[Your objective]:
Copies of all lines containing the string "hall" are needed from the data below.

Dataset entries:
/-- `g` does not read what the hand-off and the release of hits in IDLE change. -/
structure BlindIdle {β : Type} (g : State → β) : Prop where
  link : ∀ s x, g (s.setLink x) = g s
  capture : ∀ s x, g (s.setCapture x) = g s
  pulse : ∀ s x, x.test = s.pulse.test → g (s.setPulse x) = g s

variable {β : Type} {g : State → β}

theorem releaseHit_discard (r : HitRecord) (s : State) : releaseHit discardHit r s = s := ite_self s

theorem makeTest_idle (h : BlindIdle g) (f : Tick) (r : HitRecord) (s : State) : g (makeTest f r s) = g s := by
  unfold makeTest
  rw [offer_same ⟨h.link⟩]
  exact h.pulse _ _ rfl

theorem offerToTest_discard (h : BlindIdle g) (r : HitRecord) (s : State) : g (offerToTest discardHit r s).1 = g s := by
  unfold offerToTest holdHit
  split
  · rfl
  · split
    · rfl
    · split
      · rfl
      · split
        · rw [releaseHit_discard]
          exact h.pulse _ _ rfl
        · exact h.pulse _ _ rfl
  · split
    · exact makeTest_idle h _ _ _
    · rfl

theorem handOff_discard (h : BlindIdle g) (c : Fin 32) (r : HitRecord) (s : State) : g (handOff discardHit c r s) = g s := by
  have hseal : g (sealed c r s) = g s := sealed_same ⟨⟨h.link⟩, h.capture⟩ c r s
  rw [handOff_eq, releaseHit_discard, ite_self, offerToTest_discard h, hseal]

theorem detectorOff_discard (h : BlindIdle g) (hc : ∀ s x, g (s.setChannels x) = g s) {c : Fin 32}
    (hd : ∀ s x, g (s.setDetector c x) = g s) (k : CloseCause) (s : State) : g (detectorOff discardHit k c s) = g s := by
  have hoff : g (enterOff c s) = g s := by
    rw [enterOff_eq]
    exact (hc _ _).trans (hd _ _)
  cases hs : s.detectors[c].state with
  | off => rw [detectorOff_off _ hs]
  | quiet => rw [detectorOff_quiet _ (.inl hs), hoff]
  | rearm e => rw [detectorOff_quiet _ (.inr ⟨e, hs⟩), hoff]
  | opened o => rw [detectorOff_opened _ hs, handOff_discard h, hoff]

theorem handOff_idle (h : s.run.state = .idle) (c : Fin 32) (r : HitRecord) : handOff pres c r s = handOff discardHit c r s := by
  have hseal : (sealed c r s).run.state = .idle :=
    (sealed_same (g := fun t => t.run.state) ⟨⟨fun _ _ => rfl⟩, fun _ _ => rfl⟩ c r s).trans h
  rw [handOff_offered, handOff_offered, offerToTest_idle hseal, releaseHit_idle hseal, releaseHit_idle hseal]

theorem detectorOff_idle (h : s.run.state = .idle) (k : CloseCause) (c : Fin 32) :
    detectorOff pres k c s = detectorOff discardHit k c s := by
  cases hs : s.detectors[c].state with
  | off => rw [detectorOff_off _ hs, detectorOff_off _ hs]
  | quiet => rw [detectorOff_quiet _ (.inl hs), detectorOff_quiet _ (.inl hs)]
  | rearm e => rw [detectorOff_quiet _ (.inr ⟨e, hs⟩), detectorOff_quiet _ (.inr ⟨e, hs⟩)]
  | opened o =>
    have hoff : (enterOff c s).run.state = .idle := by
      rw [enterOff_eq]
      exact h
    rw [detectorOff_opened _ hs, detectorOff_opened _ hs, handOff_idle hoff]

/-- In IDLE the detectors are put in OFF without a presentation. -/
theorem allOff_idle (h : s.run.state = .idle) (k : CloseCause) (l : List (Fin 32)) :
    forEach l (detectorOff pres k) s = forEach l (detectorOff discardHit k) s := by
  induction l generalizing s with
  | nil => rfl
  | cons c l ih =>
    have hnext : (detectorOff discardHit k c s).run.state = .idle :=
      (detectorOff_discard (g := fun t => t.run.state) ⟨fun _ _ => rfl, fun _ _ => rfl, fun _ _ _ => rfl⟩ (fun _ _ => rfl)
        (fun _ _ => rfl) k s).trans h
    rw [forEach_cons, forEach_cons, detectorOff_idle h, ih hnext]

theorem allOff_discard (h : BlindIdle g) (hc : ∀ s x, g (s.setChannels x) = g s) (hd : ∀ c s x, g (s.setDetector c x) = g s)
    (k : CloseCause) (l : List (Fin 32)) (s : State) : g (forEach l (detectorOff discardHit k) s) = g s :=
  forEach_same g l _ (fun c t => detectorOff_discard h hc (hd c) k t) s

theorem detectorOff_discard_off (k : CloseCause) (c : Fin 32) (s : State) :
    (detectorOff discardHit k c s).detectors[c].state = .off :=
  (congrArg Detector.state (detectorOff_detector k fun _ _ ht => ht)).trans (Detector.departed_off _)

/-- Every detector of the list is OFF at the end. -/
theorem allOff_off (k : CloseCause) (l : List (Fin 32)) (s : State) :
    ∀ c ∈ l, (forEach l (detectorOff discardHit k) s).detectors[c].state = .off := by
  refine forEach_establishes (Q := fun c t => t.detectors[c].state = .off) (fun c t => detectorOff_discard_off k c t)
    (fun c b t hc => ?_) l s
  by_cases hcb : c = b
  · subst hcb
    exact detectorOff_discard_off k c t
  · refine (detectorOff_discard (g := fun t => t.detectors[c].state) ⟨fun _ _ => rfl, fun _ _ => rfl, fun _ _ _ => rfl⟩
      (fun _ _ => rfl) (fun t x => ?_) k t).trans hc
    exact congrArg Detector.state ((State.setDetector_get _ _ _ _).trans (if_neg hcb))

/-! ## The hold list in IDLE with no group open -/

theorem groupTest_none (h : s.grouping.groups = []) (m : Tests) : groupTest m s = s := by
  cases m with
  | withheld => rfl
  | made =>
    show closeTest s = s
    rw [closeTest_eq, h]
    rfl

theorem decideHeld_idle (hg : BlindIdle g) (h : s.run.state = .idle) (r : HitRecord) : g (decideHeld pres r s) = g s := by
  unfold decideHeld
  split
  · rw [releaseHit_idle h]
  · rw [releaseHit_idle h]
  · split
    · exact makeTest_idle hg _ _ _
    · rw [releaseHit_idle h]

/-- In IDLE, with no group open, the hold list is emptied without any effect on hits and groups. -/
theorem emptyHold_idle (hg : BlindIdle g) (m : Tests) (n : Nat) (h : s.run.state = .idle) (hgroups : s.grouping.groups = []) :
    g (emptyHold pres m n s) = g s := by
  induction n generalizing s with
  | zero => rfl
  | succ n ih =>
    unfold emptyHold
    split
    · rfl
    · next r rs _ =>
      have hu : (s.setPulse { s.pulse with hold := rs }).run.state = .idle := h
      have hidle : (decideHeld pres r (s.setPulse { s.pulse with hold := rs })).run.state = .idle :=
        (decideHeld_idle (g := fun t => t.run.state) ⟨fun _ _ => rfl, fun _ _ => rfl, fun _ _ _ => rfl⟩ hu r).trans h
      have hnone : (decideHeld pres r (s.setPulse { s.pulse with hold := rs })).grouping.groups = [] :=
        (decideHeld_idle (g := fun t => t.grouping.groups) ⟨fun _ _ => rfl, fun _ _ => rfl, fun _ _ _ => rfl⟩ hu r).trans hgroups
      rw [groupTest_none hnone, ih hidle hnone, decideHeld_idle hg hu]
      exact hg.pulse _ _ rfl

/-- The end of a listening test: the detectors are OFF, and then the test is reported. -/
theorem endTest_listening {m : Tests} {cause : EndCause} {i : TestInfo} {fire : Option Tick} (ht : InFlight s i fire)
    (hidle : s.run.state = .idle) (hgroups : s.grouping.groups = []) :
    ∃ u, InFlight u i fire ∧ endTest pres m cause s = concludeTest cause u ∧ (∀ c : Fin 32, u.detectors[c].state = .off) ∧
      u.run = s.run ∧ u.tracker = s.tracker ∧ u.grouping = s.grouping ∧ u.lanes = s.lanes := by
  have hlistening : s.listening = true := (listening_iff s).2 ⟨inFlight_test ht, hidle⟩
  have hoff := allOff_off .halt allChannels s
  have hall : ∀ {β : Type} {f : State → β}, BlindIdle f → (∀ s x, f (s.setChannels x) = f s) →
      (∀ c s x, f (s.setDetector c x) = f s) → f (forEach allChannels (detectorOff discardHit .halt) s) = f s :=
    fun hf hc hd => allOff_discard hf hc hd _ _ _
  have htest := hall (f := fun t => t.pulse.test) ⟨fun _ _ => rfl, fun _ _ => rfl, fun _ _ h => h⟩ (fun _ _ => rfl) fun _ _ _ => rfl
  have hrun := hall (f := State.run) ⟨fun _ _ => rfl, fun _ _ => rfl, fun _ _ _ => rfl⟩ (fun _ _ => rfl) fun _ _ _ => rfl
  have htracker := hall (f := State.tracker) ⟨fun _ _ => rfl, fun _ _ => rfl, fun _ _ _ => rfl⟩ (fun _ _ => rfl) fun _ _ _ => rfl
  have hgrouping := hall (f := State.grouping) ⟨fun _ _ => rfl, fun _ _ => rfl, fun _ _ _ => rfl⟩ (fun _ _ => rfl) fun _ _ _ => rfl
  have hlanes := hall (f := State.lanes) ⟨fun _ _ => rfl, fun _ _ => rfl, fun _ _ _ => rfl⟩ (fun _ _ => rfl) fun _ _ _ => rfl
  have hend : endTest pres m cause s = _ := endTest_eq (inFlight_test ht)
  rw [if_pos hlistening, allOff_idle hidle] at hend
  generalize forEach allChannels (detectorOff discardHit .halt) s = v at hend hoff htest hrun htracker hgrouping hlanes
  have hempty : ∀ {β : Type} {f : State → β}, BlindIdle f → f (emptyHold pres m v.pulse.hold.length v) = f v :=
    fun hf => emptyHold_idle hf _ _ (by rw [hrun]; exact hidle) (by rw [hgrouping]; exact hgroups)
  refine ⟨_, inFlight_congr ?_ ht, hend, fun c => ?_, ?_, ?_, ?_, ?_⟩
  · exact (hempty (f := fun t => t.pulse.test) ⟨fun _ _ => rfl, fun _ _ => rfl, fun _ _ h => h⟩).trans htest
  · exact (hempty (f := fun t => t.detectors[c].state) ⟨fun _ _ => rfl, fun _ _ => rfl, fun _ _ _ => rfl⟩).trans
      (hoff c (List.mem_finRange c))
  · exact (hempty (f := State.run) ⟨fun _ _ => rfl, fun _ _ => rfl, fun _ _ _ => rfl⟩).trans hrun
  · exact (hempty (f := State.tracker) ⟨fun _ _ => rfl, fun _ _ => rfl, fun _ _ _ => rfl⟩).trans htracker
  · exact (hempty (f := State.grouping) ⟨fun _ _ => rfl, fun _ _ => rfl, fun _ _ _ => rfl⟩).trans hgrouping
  · exact (hempty (f := State.lanes) ⟨fun _ _ => rfl, fun _ _ => rfl, fun _ _ _ => rfl⟩).trans hlanes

[Exercise output]:
  have hall : ∀ {β : Type} {f : State → β}, BlindIdle f → (∀ s x, f (s.setChannels x) = f s) →
  have htest := hall (f := fun t => t.pulse.test) ⟨fun _ _ => rfl, fun _ _ => rfl, fun _ _ h => h⟩ (fun _ _ => rfl) fun _ _ _ => rfl
  have hrun := hall (f := State.run) ⟨fun _ _ => rfl, fun _ _ => rfl, fun _ _ _ => rfl⟩ (fun _ _ => rfl) fun _ _ _ => rfl
  have htracker := hall (f := State.tracker) ⟨fun _ _ => rfl, fun _ _ => rfl, fun _ _ _ => rfl⟩ (fun _ _ => rfl) fun _ _ _ => rfl
  have hgrouping := hall (f := State.grouping) ⟨fun _ _ => rfl, fun _ _ => rfl, fun _ _ _ => rfl⟩ (fun _ _ => rfl) fun _ _ _ => rfl
  have hlanes := hall (f := State.lanes) ⟨fun _ _ => rfl, fun _ _ => rfl, fun _ _ _ => rfl⟩ (fun _ _ => rfl) fun _ _ _ => rfl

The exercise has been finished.